Introduction to Functional Programming

Graham Hutton
School of Computer Science
University of Nottingham



Functional programming is a style of programming in which the primary method of computation is the application of functions to arguments. The aim of this course is to review some of the basics of functional programming, using the modern functional language Haskell.

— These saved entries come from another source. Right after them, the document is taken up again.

theorem keeps_execCtld {z0 : State} {g : Guard} {sp : Bool} {slot : Fin 16} {a : Opd} {s : State} (hs : Keeps z0 s) :
    ∀ t9, (execCtld g sp slot a s) = .next t9 → Keeps z0 t9 := by
  unfold execCtld
  intro t9
  try dsimp only
  repeat' (first | with_reducible assumption | with_reducible apply keeps_groupLevel | with_reducible apply keeps_codedFault | with_reducible apply keeps_parkFault | with_reducible apply keeps_setTeam | with_reducible apply keeps_runRead | with_reducible apply keeps_commit | (simp only [keeps_mk]; with_reducible apply Keeps.core) | (intro h9; obtain rfl := Host.Outcome.next.inj h9; try dsimp only) | split | (intro; try dsimp only) | dsimp only | contradiction)

theorem keeps_execCtst {z0 : State} {g : Guard} {sp : Bool} {slot : Fin 16} {d a : Opd} {s : State} (hs : Keeps z0 s) :
    ∀ t9, (execCtst g sp slot d a s) = .next t9 → Keeps z0 t9 := by
  unfold execCtst
  intro t9
  try dsimp only
  repeat' (first | with_reducible assumption | with_reducible apply keeps_groupLevel | with_reducible apply keeps_codedFault | with_reducible apply keeps_runWrite | with_reducible apply keeps_setMe | (simp only [keeps_mk]; with_reducible apply Keeps.core) | (intro h9; obtain rfl := Host.Outcome.next.inj h9; try dsimp only) | split | (intro; try dsimp only) | dsimp only | contradiction)

theorem keeps_decSource {z0 : State} {g : Group} {bt : Bool} {b c : Opd} {act : List Nat} {s : State} (hs : Keeps z0 s) :
    ∀ r, s.decSource g bt b c act = some r → Keeps z0 r.1 := by
  intro r
  unfold State.decSource
  dsimp only
  repeat' (first | (intro h9; obtain rfl := Option.some.inj h9; try dsimp only) | (intro h9; cases h9; done) | assumption |
    with_reducible apply keeps_decodeTile | with_reducible apply keeps_tileDesc | with_reducible apply keeps_slotTile | split)

theorem keeps_execDec {z0 : State} {g : Guard} {dst : DecDst} {sat bt : Bool} {la : Fin 16} {d b c : Opd} {s : State} (hs : Keeps z0 s) :
    ∀ t9, (execDec g dst sat bt la d b c s) = .next t9 → Keeps z0 t9 := by
  unfold execDec
  intro t9
  try dsimp only
  repeat' (first | with_reducible assumption | with_reducible apply keeps_codedFault | with_reducible apply keeps_groupRun | with_reducible apply keeps_setMe | with_reducible apply keeps_trap | (simp only [keeps_mk]; with_reducible apply Keeps.core) | (intro h9; obtain rfl := Host.Outcome.next.inj h9; try dsimp only) | split | (intro; try dsimp only) | dsimp only | contradiction | (refine keeps_decSource ?_ _ ‹_ = some _› <;> assumption))

theorem keeps_execEnc {z0 : State} {g : Guard} {fmt : Fmt} {slot : Fin 16} {la : Fin 16} {d a b c : Opd} {s : State} (hs : Keeps z0 s) :
    ∀ t9, (execEnc g fmt slot la d a b c s) = .next t9 → Keeps z0 t9 := by
  unfold execEnc
  intro t9
  try dsimp only
  repeat' (first | with_reducible assumption | with_reducible apply keeps_groupRun | with_reducible apply keeps_cellsWrite (State.scratchRun_far ‹_›) | with_reducible apply keeps_remember | with_reducible apply keeps_codedFault | with_reducible apply keeps_setMe | with_reducible apply keeps_trap | with_reducible apply Keeps.foldl | with_reducible apply Keeps.foldlFst | (simp only [keeps_mk]; with_reducible apply Keeps.core) | (intro h9; obtain rfl := Host.Outcome.next.inj h9; try dsimp only) | split | (intro; try dsimp only) | dsimp only | contradiction)

theorem keeps_execGangset {z0 : State} {g : Guard} {pair : Bool} {a : Opd} {s : State} (hs : Keeps z0 s) :
    ∀ t9, (execGangset g pair a s) = .next t9 → Keeps z0 t9 := by
  unfold execGangset
  intro t9
  try dsimp only
  repeat' (first | with_reducible assumption | with_reducible apply keeps_groupLevel | with_reducible apply keeps_setMe | with_reducible apply keeps_trap | (simp only [keeps_mk]; with_reducible apply Keeps.core) | (intro h9; obtain rfl := Host.Outcome.next.inj h9; try dsimp only) | split | (intro; try dsimp only) | dsimp only | contradiction)

theorem keeps_execMma {z0 : State} {g : Guard} {mode : MmaMode} {bt reuse : Bool} {_la : Fin 16} {d a b c : Opd} {s : State} (hs : Keeps z0 s) :
    ∀ t9, (execMma g mode bt reuse _la d a b c s) = .next t9 → Keeps z0 t9 := by
  unfold execMma
  intro t9
  try dsimp only
  repeat' (first | with_reducible assumption | with_reducible apply keeps_setMe | with_reducible apply keeps_issue | (simp only [keeps_mk]; with_reducible apply Keeps.core) | (intro h9; obtain rfl := Host.Outcome.next.inj h9; try dsimp only) | split | (intro; try dsimp only) | dsimp only | contradiction)

theorem keeps_btTiles {z0 : State} {g : Group} {fw : BitVec 32} {desc : Desc} {c : Coord} {ts : List Nat} {s : State}
    (hs : Keeps z0 s) : Keeps z0 (s.btTiles g fw desc c ts).1 := by
  induction ts generalizing s with
  | nil => exact hs
  | cons t r ih =>
    unfold State.btTiles
    dsimp only
    repeat' (first | assumption | with_reducible apply ih | with_reducible apply keeps_decodeTile | split)

theorem keeps_bspTiles {z0 : State} {g : Group} {fw : BitVec 32} {o : Nat} {ts : List Nat} {s : State}
    (hs : Keeps z0 s) : Keeps z0 (s.bspTiles g fw o ts).1 := by
  induction ts generalizing s with
  | nil => exact hs
  | cons t r ih =>
    unfold State.bspTiles
    dsimp only
    repeat' (first | assumption | with_reducible apply ih | with_reducible apply keeps_slotTile | split)

theorem keeps_readB {z0 : State} {s : State} {g : Group} {fw : BitVec 32} {bt : Bool} {bv xy z : Word} (hs : Keeps z0 s) :
    Keeps z0 (State.readB s g fw bt bv xy z).1 := by
  unfold State.readB
  try dsimp only
  repeat' (first | with_reducible assumption | with_reducible apply keeps_tileDesc | with_reducible apply keeps_bspTiles | with_reducible apply keeps_btTiles | (simp only [keeps_mk]; with_reducible apply Keeps.core) | (intro; try dsimp only) | split | dsimp only | contradiction)

theorem keeps_readBs {z0 : State} {xs : List Arrived} {fw : BitVec 32} {bt : Bool} {bv xy z : Word} {cs : List Nat} {s : State}
    (hs : Keeps z0 s) : Keeps z0 (s.readBs xs fw bt bv xy z cs).1 := by
  induction cs generalizing s with
  | nil => exact hs
  | cons c r ih =>
    unfold State.readBs
    dsimp only
    repeat' (first | assumption | with_reducible apply ih | with_reducible apply keeps_readB | split)

theorem keeps_trapAll {z0 : State} {s : State} {xs : List Arrived} {c : Cause} (hs : Keeps z0 s) :
    Keeps z0 (State.trapAll s xs c) := by
  unfold State.trapAll
  try dsimp only
  repeat' (first | with_reducible assumption | with_reducible apply keeps_trapGroup | with_reducible apply keeps_setGrp | with_reducible apply Keeps.foldl | with_reducible apply Keeps.foldlFst | (simp only [keeps_mk]; with_reducible apply Keeps.core) | (intro; try dsimp only) | split | dsimp only | contradiction)

theorem keeps_parkAll {z0 : State} {s : State} {xs : List Arrived} {r : Record} (hs : Keeps z0 s) :
    Keeps z0 (State.parkAll s xs r) := by
  unfold State.parkAll
  try dsimp only
  repeat' (first | with_reducible assumption | with_reducible apply keeps_setGrp | with_reducible apply keeps_post | with_reducible apply Keeps.foldl | with_reducible apply Keeps.foldlFst | (simp only [keeps_mk]; with_reducible apply Keeps.core) | (intro; try dsimp only) | split | dsimp only | contradiction)
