theorem keeps_nodeDec {z0 : State} {s : State} {idx : Nat} {err : Bool} (hs : Keeps z0 s) :
    Keeps z0 (State.nodeDec s idx err) := by
  unfold State.nodeDec
  try dsimp only
  repeat' (first | with_reducible assumption | with_reducible apply keeps_checkGraph | with_reducible apply keeps_decAll | (simp only [keeps_mk]; with_reducible apply Keeps.core) | (intro; try dsimp only) | split | dsimp only | contradiction)

theorem keeps_completeNode {z0 : State} {s : State} {idx : Nat} {err : Bool} (hs : Keeps z0 s) :
    Keeps z0 (State.completeNode s idx err) := by
  unfold State.completeNode
  try dsimp only
  repeat' (first | with_reducible assumption | with_reducible apply keeps_checkGraph | with_reducible apply keeps_endNode | with_reducible apply keeps_decAll | (simp only [keeps_mk]; with_reducible apply Keeps.core) | (intro; try dsimp only) | split | dsimp only | contradiction)

theorem keeps_cancelNode {z0 : State} {s : State} {idx : Nat} (hs : Keeps z0 s) :
    Keeps z0 (State.cancelNode s idx) := by
  unfold State.cancelNode
  try dsimp only
  repeat' (first | with_reducible assumption | with_reducible apply keeps_checkGraph | with_reducible apply keeps_endNode | with_reducible apply keeps_decAll | (simp only [keeps_mk]; with_reducible apply Keeps.core) | (intro; try dsimp only) | split | dsimp only | contradiction)

theorem keeps_captureBindings {z0 : State} {s : State} {x : Graph} (hs : Keeps z0 s) :
    Keeps z0 (State.captureBindings s x).1 := by
  unfold State.captureBindings
  try dsimp only
  repeat' (first | with_reducible assumption | with_reducible apply keeps_readBindings | (simp only [keeps_mk]; with_reducible apply Keeps.core) | (intro; try dsimp only) | split | dsimp only | contradiction)

theorem keeps_refuseStart {z0 : State} {s : State} {gid reason : Nat} (hs : Keeps z0 s) :
    Keeps z0 (State.refuseStart s gid reason) := by
  unfold State.refuseStart
  try dsimp only
  repeat' (first | with_reducible assumption | with_reducible apply keeps_completePacket | with_reducible apply keeps_freeGraph | (simp only [keeps_mk]; with_reducible apply Keeps.core) | (intro; try dsimp only) | split | dsimp only | contradiction)

theorem keeps_clearValid {z0 : State} {s : State} {part gid : Nat} {p : Packet} (hs : Keeps z0 s) :
    Keeps z0 (State.clearValid s part gid p) := by
  unfold State.clearValid
  try dsimp only
  repeat' (first | with_reducible assumption | with_reducible apply keeps_frontFault | with_reducible apply keeps_vwrite | (simp only [keeps_mk]; with_reducible apply Keeps.core) | (intro; try dsimp only) | split | dsimp only | contradiction)

theorem keeps_startGrid {z0 : State} {s : State} {gid graph : Nat} {node : Option Nat} {p : Packet} {bs : List (Nat × Word)} (hs : Keeps z0 s) :
    Keeps z0 (State.startGrid s gid graph node p bs) := by
  unfold State.startGrid
  try dsimp only
  repeat' (first | with_reducible assumption | with_reducible apply keeps_terminateGrid | with_reducible apply keeps_clearValid | with_reducible apply keeps_sendDown | with_reducible apply keeps_setGrid | (simp only [keeps_mk]; with_reducible apply Keeps.core) | (intro; try dsimp only) | split | dsimp only | contradiction)

theorem keeps_execGraphStart {z0 : State} {s : State} (hs : Keeps z0 s) :
    ∀ t9, (execGraphStart s) = .next t9 → Keeps z0 t9 := by
  unfold execGraphStart
  intro t9
  try dsimp only
  repeat' (first | with_reducible assumption | with_reducible apply keeps_captureBindings | with_reducible apply keeps_refuseStart | with_reducible apply keeps_checkGraph | with_reducible apply keeps_readyNode | with_reducible apply keeps_startGrid | with_reducible apply keeps_setGraph | with_reducible apply keeps_setNode | with_reducible apply keeps_decAll | with_reducible apply Keeps.foldl | with_reducible apply Keeps.foldlFst | (simp only [keeps_mk]; with_reducible apply Keeps.core) | (intro h9; obtain rfl := Host.Outcome.next.inj h9; try dsimp only) | split | (intro; try dsimp only) | dsimp only | contradiction)

theorem keeps_startNodeJob {z0 : State} {s : State} {idx : Nat} {ws : List Word} (hs : Keeps z0 s) :
    Keeps z0 (State.startNodeJob s idx ws) := by
  unfold State.startNodeJob
  try dsimp only
  repeat' (first | with_reducible assumption | with_reducible apply keeps_completeNode | with_reducible apply keeps_jobDescs | with_reducible apply keeps_statusAt | with_reducible apply keeps_setJob | (simp only [keeps_mk]; with_reducible apply Keeps.core) | (intro; try dsimp only) | split | dsimp only | contradiction)

theorem keeps_startNodeGrid {z0 : State} {s : State} {idx : Nat} {p : Packet} (hs : Keeps z0 s) :
    Keeps z0 (State.startNodeGrid s idx p) := by
  unfold State.startNodeGrid
  try dsimp only
  repeat' (first | with_reducible assumption | with_reducible apply keeps_writeNodeCompletion | with_reducible apply keeps_readBindings | with_reducible apply keeps_completeNode | with_reducible apply keeps_shapeCheck | with_reducible apply keeps_startGrid | with_reducible apply keeps_newId | (simp only [keeps_mk]; with_reducible apply Keeps.core) | (intro; try dsimp only) | split | dsimp only | contradiction)

theorem keeps_readNodeBlock {z0 : State} {s : State} {idx : Nat} (hs : Keeps z0 s) :
    Keeps z0 (State.readNodeBlock s idx).1 := by
  unfold State.readNodeBlock
  try dsimp only
  repeat' (first | with_reducible assumption | with_reducible apply keeps_frontFault | with_reducible apply keeps_vread | (simp only [keeps_mk]; with_reducible apply Keeps.core) | (intro; try dsimp only) | split | dsimp only | contradiction)

theorem keeps_execNodeDispatch {z0 : State} {s : State} (hs : Keeps z0 s) :
    ∀ t9, (execNodeDispatch s) = .next t9 → Keeps z0 t9 := by
  unfold execNodeDispatch
  intro t9
  try dsimp only
  repeat' (first | with_reducible assumption | with_reducible apply keeps_startNodeGrid | with_reducible apply keeps_readNodeBlock | with_reducible apply keeps_completeNode | with_reducible apply keeps_startNodeJob | with_reducible apply keeps_cancelNode | with_reducible apply keeps_setNode | (simp only [keeps_mk]; with_reducible apply Keeps.core) | (intro h9; obtain rfl := Host.Outcome.next.inj h9; try dsimp only) | split | (intro; try dsimp only) | dsimp only | contradiction)

theorem keeps_execNodeCompletion {z0 : State} {node : Nat} {s : State} (hs : Keeps z0 s) :
    ∀ t9, (execNodeCompletion node s) = .next t9 → Keeps z0 t9 := by
  unfold execNodeCompletion
  intro t9
  try dsimp only
  repeat' (first | with_reducible assumption | with_reducible apply keeps_completeNode | (simp only [keeps_mk]; with_reducible apply Keeps.core) | (intro h9; obtain rfl := Host.Outcome.next.inj h9; try dsimp only) | split | (intro; try dsimp only) | dsimp only | contradiction)

theorem keeps_discardMerges {z0 : State} {tk k n : Nat} {s : State} (hs : Keeps z0 s) :
    Keeps z0 (s.discardMerges tk k n) := by
  induction n generalizing s with
  | zero => exact hs
  | succ n ih =>
    unfold State.discardMerges
    refine ih ?_
    split
    · split
      · exact keeps_discardMerge hs
      · exact hs
    · exact hs

theorem keeps_raiseDeadline {z0 : State} {s : State} {k : Nat} (hs : Keeps z0 s) : Keeps z0 (s.raiseDeadline k) := by
  unfold State.raiseDeadline
  dsimp only
  split
  · exact hs
  · have h1 := keeps_discardMerges (tk := (s.grp k).team) (k := k) (n := (s.team (s.grp k).team).ops.length)
      (keeps_setGrp (k := k) (g := { s.grp k with raised := true }) hs)
    generalize State.discardMerges _ _ _ _ = s1 at h1
    split
    · exact h1
    · have h2 := keeps_dropGrow (cores := (s.team (s.grp k).team).cores) (k := k)
        (keeps_setGrp (k := k) (g := { s1.grp k with divert := true }) h1)
      generalize State.dropGrow _ _ _ = s2 at h2
      split <;> split <;> first | exact keeps_growCheck (keeps_divertGroup h2) | exact keeps_refreshWake h2
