theorem vote g mode v neg q d : Statement (.vote g mode v neg q d) := by
  intro h w hw
  cases hw
  refine (decode_rowA (op := 0x42) rfl h _).trans ?_
  have h1 : ∀ v q : Fin 8, ∀ n : Bool, ((0#2 ++ ofPred v ++ BitVec.ofBool n ++ ofPred q).extractLsb' 7 2 == 0) = true := by
    decide
  have h2 : ∀ v q : Fin 8, ∀ n : Bool, predOf ((0#2 ++ ofPred v ++ BitVec.ofBool n ++ ofPred q).extractLsb' 4 3) = v := by
    decide
  have h3 : ∀ v q : Fin 8, ∀ n : Bool, (0#2 ++ ofPred v ++ BitVec.ofBool n ++ ofPred q).getLsbD 3 = n := by decide
  have h4 : ∀ v q : Fin 8, ∀ n : Bool, predOf ((0#2 ++ ofPred v ++ BitVec.ofBool n ++ ofPred q).extractLsb' 0 3) = q := by
    decide
  simp only [shapeVote, parseVote_bits, h1, h2, h3, h4, beq_self_eq_true, Bool.and_self, unusedOk_none, opd_toField,
    parse_ok_bind, need_true]

theorem ballot g mode neg q d : Statement (.ballot g mode neg q d) := by
  intro h w hw
  cases hw
  replace h := ands2 h
  refine (decode_rowA (op := 0x43) rfl h.1 _).trans ?_
  have h1 : ∀ q : Fin 8, ∀ n : Bool, ((0#5 ++ BitVec.ofBool n ++ ofPred q).extractLsb' 4 5 == 0) = true := by decide
  have h3 : ∀ q : Fin 8, ∀ n : Bool, (0#5 ++ BitVec.ofBool n ++ ofPred q).getLsbD 3 = n := by decide
  have h4 : ∀ q : Fin 8, ∀ n : Bool, predOf ((0#5 ++ BitVec.ofBool n ++ ofPred q).extractLsb' 0 3) = q := by decide
  simp only [shapeBallot, parseBallot_bits, h1, h3, h4, beq_self_eq_true, Bool.and_self, unusedOk_none,
    opdIn_toField (p := fun o => mode != .rank || o.isVZ) h.2, parse_ok_bind, need_true]

theorem lreduce g op t d a : Statement (.lreduce g op t d a) := by
  intro h w hw
  cases hw
  replace h := ands3 h
  refine (decode_rowA (op := 0x44) rfl h.1.1 _).trans ?_
  exact shapeDA_enc (parseRed_bits op t h.2) d h.1.2

theorem lscan g op t d a : Statement (.lscan g op t d a) := by
  intro h w hw
  cases hw
  replace h := ands3 h
  refine (decode_rowA (op := 0x45) rfl h.1.1 _).trans ?_
  exact shapeDA_enc (parseRed_bits op t h.2) d h.1.2

theorem pairedWord h0 h1 : Statement (.pairedWord h0 h1) := by
  intro h w hw
  cases hw
  replace h := ands2 h
  exact pairedWord_enc h.1 h.2

theorem movi g mode d imm : Statement (.movi g mode d imm) := by
  intro h w hw
  cases hw
  refine (decode_rowI (op := 0x00) rfl h _).trans ?_
  have hm : MoviMode.ofBits mode.toBits = some mode := by cases mode <;> rfl
  simp only [shapeMovi, hm, field_some, opd_toField, parse_ok_bind, beq_self_eq_true, need_true]

theorem ld g spc sz acq sc la d base x off : Statement (.ld g spc sz acq sc la d base x off) := by
  intro h w hw
  cases hw
  replace h := ands3 h
  obtain ⟨⟨hg, hb⟩, hx⟩ := h
  refine (decode_rowM (op := ldstOp 0 spc sz acq) (row_ld spc sz acq) hg _).trans ?_
  simp only [shapeLd, hintOk_hints hb, hintOk_hints hx, scope_bits, la4_ofFin16, opd_toField, mkSrc_hints, parse_ok_bind, noLa_fin,
    beq_self_eq_true, need_true]
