/-- Control, from 13 R182 to R186 and the words of 14's Program 2: a branch splits the group and lane 0's subset stays current, a
thread that reaches its `MEET` is held, all held threads release the lowest address, `YIELD` rotates. -/
theorem test_control :
    [runs (.bra g2 12) (setP bare 2 (List.range' 16 16)) (fun t => pcs t [0, 15, 16, 31] == [8, 8, 0x60, 0x60] && t.me.cur == 0x1008),
     runs (.bra al 0xFFFFFFFF7) bare (fun t => t.me.cur == 0xFB8),
     runs (.bra g1 2) (upd (setP bare 1 (List.range 8)) fun g => g.mapThr fun _ t => { t with meet := 0x1010 })
        (fun t => (t.me.thr 0).held && !(t.me.thr 8).held && t.me.cur == 0x1008),
     runs (.nop al) (upd bare fun g => g.mapThr fun l t => if l < 4 then { t with meet := 0x1008 } else { t with pc := 0x1100, held := true })
        (fun t => t.me.cur == 0x1008 && !(t.me.thr 0).held && (t.me.thr 9).held),
     runs (.setmeet al 15) bare (fun t => (t.me.thr 7).meet == 0x1078), runs (.setmeetToken al (.v 2)) (setV bare 2 [5, 6]) (fun t =>
        (t.me.thr 1).meet == 6),
     runs (.savemeet g1 (.v 9)) (setP bare 1 [3]) (fun t => t.me.vread 9 3 == 0xFFFFFFFFFFFFFFFF && t.me.vread 9 4 == 0),
     runs (.call al (.s 3) 4) bare (fun t => t.me.sread 3 == 0x1008 && t.me.cur == 0x1020),
     runs (.brx al (.s 3)) (setS bare 3 0x2000) (fun t => t.me.cur == 0x2000),
     runs (.ret al (.s 3)) (setS bare 3 0x2004) (fun t => t.me.status == .parked (.fault []) && t.me.cur == 0x1000),
     runs (.yield al) (upd bare fun g => g.mapThr fun l t => if l < 4 then t else { t with pc := 0x1100 }) (fun t => t.me.cur == 0x1100),
     runs (.exit g1) (setP bare 1 [0]) (fun t => (t.me.thr 0).exited && !(t.me.thr 1).exited && t.me.status == .running),
     runs (.exit al) bare (fun t => t.me.status == .ended)].all id = true := by decide

/-- Two entries of 14's `WAITANY` fragment: copy tag 5 at W + 96 and mailbox 3 at W + 128. -/
def waiting : State := setS bare 8 0xC30000108500000C

/-- `WAITANY`, `EVREAD` and `EVMASK`: the cases of 14 and 13 R207 to R209. -/
theorem test_events :
    [runs (.waitany al (.s 20) (.s 8) 2) (upd waiting fun g => { g with evpend := 2 ^ 69 }) (fun t => t.me.sread 20 == 0 && t.me.evpend == 0
        && t.me.cur == 0x1060),
     runs (.waitany al (.s 20) (.s 8) 2) (upd waiting fun g => { g with evpend := 2 ^ 27 + 4 }) (fun t => t.me.sread 20 == 1 && t.me.evpend == 4
        && t.me.cur == 0x1080),
     runs (.waitany al (.s 20) (.s 8) 2) (upd waiting fun g => { g with evpend := 2 ^ 27, evmask := 2 ^ 27 }) (fun t => t.me.evpend == 2 ^ 27
        && t.me.status == .blocked (.any (.s 20) (List.range 32) [⟨69, 0x1060⟩, ⟨27, 0x1080⟩])),
     runs (.evread al false true true (.s 1)) (upd bare fun g => { g with evpend := 2 ^ 69 + 3 }) (fun t => t.me.sread 1 == 32 && t.me.evpend == 3),
     runs (.evread al true false false (.s 1)) (upd bare fun g => { g with evmask := 9 }) (fun t => t.me.sread 1 == 9),
     runs (.evmask al .wr false (.s 2)) (setS bare 2 0xFFFFFFFFFFFFFFFF) (fun t => t.me.evmask == 2 ^ 56 - 1),
     runs (.evmask al .clr true (.s 2)) (upd (setS bare 2 1) fun g => { g with evmask := 2 ^ 64 + 2 ^ 65 }) (fun t => t.me.evmask == 2 ^ 65),
     runs (.evmask al .set false (.s 2)) (upd (setS bare 2 1) fun g => { g with evmask := 2 }) (fun t => t.me.evmask == 3)].all id = true := by
  decide

/-- A team of two groups, the other one waiting at barrier 2. -/
def pairTeam : State :=
  let s := bare.setTeam 1 { bare.myTeam with size := 2, bars := [(2, ⟨1, 2, true, false⟩)], rings := [⟨256, 0, [false, true], [true, true], [false, false]⟩] }
  s.setGrp 33 { bareGroup .vector with index := 1, status := .blocked (.bar 2 false) }

/-- Barriers, mailboxes and rings, from 13 R202 to R212. -/
theorem test_synchronisation :
    [runs (.bar al false 0 2) pairTeam (fun t => t.me.status == .running && (t.grp 33).status == .running && (t.grp 33).cur == 0x1008
        && (t.grp 33).evpend == 4 && (kget Barrier.start (t.team 1).bars 2).phase),
     runs (.bar al false 0 3) pairTeam (fun t => t.me.status == .blocked (.bar 3 false)),
     runs (.bar al true 3 2) pairTeam (fun t => t.me.status == .running && (t.grp 33).status == .blocked (.bar 2 false)),
     runs (.cbar al true 1 7) pairTeam (fun t => t.me.evpend == 2 ^ 23 && (t.grp 33).evpend == 2 ^ 23),
     runs (.cbar al false 2 7) pairTeam (fun t => t.me.status == .blocked (.cbar 7 false)),
     runs (.mbsend al 3 (.s 1) (.s 2)) (setS (setS bare 1 (5 * 8)) 2 77) (fun t => kget Mailbox.free (t.core 0).mbox 5 == ⟨1, [77]⟩ && (t.me.thr 4).pred 3
        && t.me.evpend == 2 ^ 29),
     runs (.mbsend al 3 (.s 1) (.s 2)) ((setS bare 1 (5 * 8)).setCore 0 { Core.fresh with mbox := [(5, ⟨9, [1]⟩)] }) (fun t => !(t.me.thr 4).pred 3),
     runs (.mbrecv al 3 (.s 2) (.s 1)) ((setS bare 1 5).setCore 0 { Core.fresh with mbox := [(5, ⟨1, [6, 7]⟩)] }) (fun t => t.me.sread 2 == 6
        && (t.me.thr 0).pred 3 && (t.core 0).mbox == [(5, ⟨1, [7]⟩)]),
     runs (.ringwait al 0 (.imm 1 true)) pairTeam (fun t => t.me.cur == 0x1008), runs (.ringwait al 0 (.it (.s 4))) (setS pairTeam 4 2) (fun t =>
        t.me.status == .running), runs (.ringwait al 0 (.it (.s 4))) pairTeam (fun t => t.me.status == .blocked (.ring 0 0 true)),
     runs (.ringwait al 1 (.imm 0 true)) pairTeam (fun t => t.me.status == .parked .trap),
     runs (.ringrel al 0 (.imm 1)) pairTeam (fun t => (t.team 1).rings.map Ring.full == [[true, false]] && t.me.cur == 0x1008)].all id = true := by decide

The course comprises ten mini-lectures, each with exercises, and concludes with an extended programming example:

  1. Introduction (what is functional programming, why is it useful, this course);

  2. The Hugs system (what is hugs, the standard prelude, function application, my first script);

  3. Types and classes I (what is a type, types in Haskell, basic types, list types, tuple types, function types);

  4. Types and classes II (curried functions, curry conventions, polymorphic types, overloaded types, classes in Haskell);

  5. Defining functions (conditional expressions, guarded equations, pattern matching, list patterns, lambda expressions, why are lambda useful);

  6. List comprehensions (set comprehensions, list comprehensions, dependant generators, guards);

  7. Recursive functions (recursive functions, why is recursion useful, recursion on lists, quicksort);

  8. Higher-order functions (why are they useful, the map function, the filter function, the foldr function, why is foldr useful);

  9. Interactive programs (the problem, the solution, primitive actions, sequencing actions, other library actions, example);

  10. Defining types (data declarations, recursive types, arithmetic expressions)

  11. The countdown problem (what is countdown, rules, evaluating expressions, specifying the problem, brute force implementation, correctness theorem, how fast is it, can we do better, applying program fusion, how fast is it now, can we do better, exploiting properties, how fast is it now, further work).

This course was prepared for the Summer School on Advanced Functional Programming held in Oxford during August 2002. The slides are available in powerpoint and PDF formats.